# Poster Session I - A120 PRELIMINARY RESULTS ON THE FEASIBILITY AND ACCEPTABILITY OF A MENTAL HEALTH PATHWAY FOR IBD

**Authors:** B Elchitz, E Rahime, R Kaur, S Raiesdana, K D Chappell, Y Zhang, F Peerani, K Kroeker, D Kao, M Gozdzik, F Hoentjen, B Halloran, K Wong, C Seow

PMC · DOI: 10.1093/jcag/gwaf042.120 · Journal of the Canadian Association of Gastroenterology · 2026-02-13

## TL;DR

This study explores a digital mental health pathway for people with IBD, finding it feasible and acceptable, though older participants were more likely to withdraw.

## Contribution

The study introduces a digital mental health pathway for IBD patients and evaluates its feasibility and acceptability using a multi-timepoint intervention.

## Key findings

- Older participants were more likely to withdraw from the study, with 37% citing it as too time-consuming.
- Most active participants found the digital pathway helpful and confidence-building for self-management.
- Younger individuals showed better retention and acceptance of the digital mental health tools.

## Abstract

People living with Inflammatory Bowel Disease (IBD) face a disproportionate burden of mental health concerns, yet access to timely and effective psychological support remains limited and costly. Mental health pathways have the potential to improve accessibility, but their feasibility and acceptability in this population remain unclear.

This prospective, single arm intervention study evaluated the feasibility of a mental health pathway utilising digital tools among individuals with IBD.

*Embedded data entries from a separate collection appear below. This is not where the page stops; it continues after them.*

/-- The poll of a decision begins (R48, R49, R98, R103, R109). -/
def startPoll (s : State) : State :=
  match s.acc.decision with
  | none => s
  | some d =>
    let s := dropTrack s
    let t := d.trig
    let mask := regFld s 0x40060014 0 8
    let lf := decide (mask ≠ 0) && !lfBlocked s && (t.kind != .range || bit (rangeWhat s d) 2)
    let has := fun (f : TokenRec → Bool) => s.acc.tokens.any fun x => pollFor s t x && f x
    let l := lf && has fun x => x.cls == .t3 && !x.bandH
    let h := lf && has fun x => x.cls == .t3 && x.bandH
    let set := t2Aerials s t
    let t2 := lf && !set.isEmpty && t.kind != .range && has fun x => x.cls == .t2
    let aers := if l || h then (aerials mask).filter (chanLive s) else []
    let nonce := peek s 0
    let t2n := peek s 1 &&& 0xFFFFFF
    let phn : Quad := BitVec.ofNat 64 (leNat (peekBytes s 2 8))
    let y := if l || h then drawSynth aers (draw 4 s) else ([], draw 4 s)
    let s := y.2
    let bc := bcOf s t
    let td := if t2 then t2Drive set s else (word 0, s)
    let s := td.2
    let ws := [wakeWord mask bc] ++
      (if l || h then comboWord bc :: codeWords 3 64 (t3Payload 1 s.cfg.vid nonce) ++ measureWords aers y.1 else []) ++
      (if t2 then td.1 :: codeWords 4 48 (t2Payload s.cfg.vid t2n.toNat) else []) ++ [word 0]
    let n := 1000 * aers.length
    let plan : WinPlan :=
      { owner := .decision, bandL := l, bandH := h, t3Us := 13392 + n, t2Us := if t2 then some (if l || h then 25680 + n else 17488) else none, nonce := nonce }
    let s := if l || h || t2 then e1Plan (some plan) 0 ws s else s
    let calls := (s.bus.conns.filter fun c => (tokOf s c.record).any fun x => x.cls == .ph && pollFor s t x).map (·.record)
    let s := calls.foldl (fun s r => emitOut (.leSend r (le 4 s.cfg.vid.toNat ++ le 8 phn.toNat ++ le 4 d.num.toNat)) s) s
    decNext (modDec (fun d => { d with
      nonce := nonce, t2Nonce := t2n, phNonce := phn, aerials := aers, synth := y.1, t2Set := byte (set.foldl (fun a k => a + 2 ^ k) 0),
      lfOut := lfBlocked s && decide (mask ≠ 0), lfDue := l || h || t2, t2Due := t2, phRun := !calls.isEmpty,
      phones := calls.map fun r => (r, 2) }) s)

/-- The trailer's one coupling has had its grant accepted: a lower GRANT_SEQ is dropped from now on (R221). -/
def grantTaken (g : Option DriverGrantData) (s : State) : State :=
  match g with
  | none => s
  | some g => modUnit 1 (fun c => { c with grantSeq := g.seq }) s

/-- A driver grant is decided at once (R71, R216): the coupling, the tractor's Z0, the trailer's own list. Its decision record has RECORD 0xFF, CLASS 0 and ZONE 0xFF,
also when an own record matched, whose index the release shows (DESIGN CHOICE, log 136). In Curfew a PARK_RELEASE needs a bound (R64) and a driver grant carries none:
CURFEW_UNRANGED (DEDUCED, log 137). -/
def decideGrant (s : State) : State :=
  match s.acc.decision with
  | none => s
  | some d =>
    let g := d.trig.grant.getD { tokenId := 0, zone := 0xFF, seq := 0 }
    let own := s.acc.tokens.find? fun t => t.tokenId == g.tokenId && t.state == .active
    let record := (own.map (·.index)).getD 0xFF
    if regFld s 0x40060000 0 2 = 2 then
      if s.acc.sloFault then refuseDecision rsSlo s
      else endDecision (soughtCode .park) rsNone none (openRelease .park 0xFF 0 d.num (grantTaken d.trig.grant (regPutFld 0x40060000 0 2 0 s)))
    else if grantUnits s = [] then refuseDecision rsNoCoupling s
    else if g.zone ≠ 0 then refuseDecision rsZone s
    else if regBit s 0x40060000 2 && own.isNone then refuseDecision rsRight s
    else if s.acc.curfew then refuseDecision rsCurfew s
    else if regFld s 0x40060000 0 2 = 1 then refuseDecision rsOverride s
    else if s.acc.sloFault then refuseDecision rsSlo s
    else endDecision (soughtCode .park) rsNone none (openRelease .park record g.tokenId d.num (grantTaken d.trig.grant s))

/-- A search for a MASTER token or a RANGE, which makes no decision record (R73, R388). -/
def quietTrigger (t : Trigger) : Bool := t.kind == .master || t.kind == .range

/-- A trigger of a device with no role set leaves its record at once, whatever runs or waits (R47). -/
def noRoleRecord (t : Trigger) (s : State) : State :=
  let num := s.acc.decNum + 1
  let r : DecRecord :=
    { num := num, trigger := byte (trigCode t.kind), outcome := byte outRefused, reason := byte rsNoRole, record := 0xFF, cls := 0, zone := 0xFF, rbeCm := 0xFFFF,
      mcpCm := 0xFFFF, foreign := 0, repoll := 0, t0 := t.t0, duration := 0, flags := byte (b2n s.acc.curfew) }
  decAnswer t stOk r.bytes (v1Decision r) (logDecision r (modAcc (fun a => { a with decNum := num }) s))

/-- A decision starts (R46–R48, R70). SERVICE is spent by the release it grants. -/
def startDecision (t : Trigger) (s : State) : State :=
  let quiet := quietTrigger t
  let num := if quiet then s.acc.decNum else s.acc.decNum + 1
  if roleOf s = .none && !quiet then noRoleRecord t s
  else
    let s := modAcc (fun a => { a with decNum := num, decision := some (newDecision t num) }) s
    let s := if t.kind = .range then rangeSetup t s else s
    if tamperStands s then refuseDecision rsTamper s
    else if t.kind = .grant then decideGrant s
    else if regFld s 0x40060000 0 2 = 2 ∧ t.sought = .start ∧ !quiet then
      if s.acc.sloFault then refuseDecision rsSlo s
      else endDecision (soughtCode .start) rsNone none (openRelease .start 0xFF 0 num (regPutFld 0x40060000 0 2 0 s))
    else startPoll s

Adults with IBD were recruited from two academic IBD clinics between May and August 2025, and enrolled into a multi-timepoint study involving digital mental health tools, self-reporting diaries, with follow-up validated questionnaires (PHQ-9, GAD-7, PSSQ, FACIT-F, SIBDQ, WHO-5, WPAI, Social Connections) at baseline, one, two, and three months. Feasibility was assessed through recruitment, retention, and withdrawal data. Acceptability was evaluated using the Theoretical Framework Acceptability (TFA) questionnaire.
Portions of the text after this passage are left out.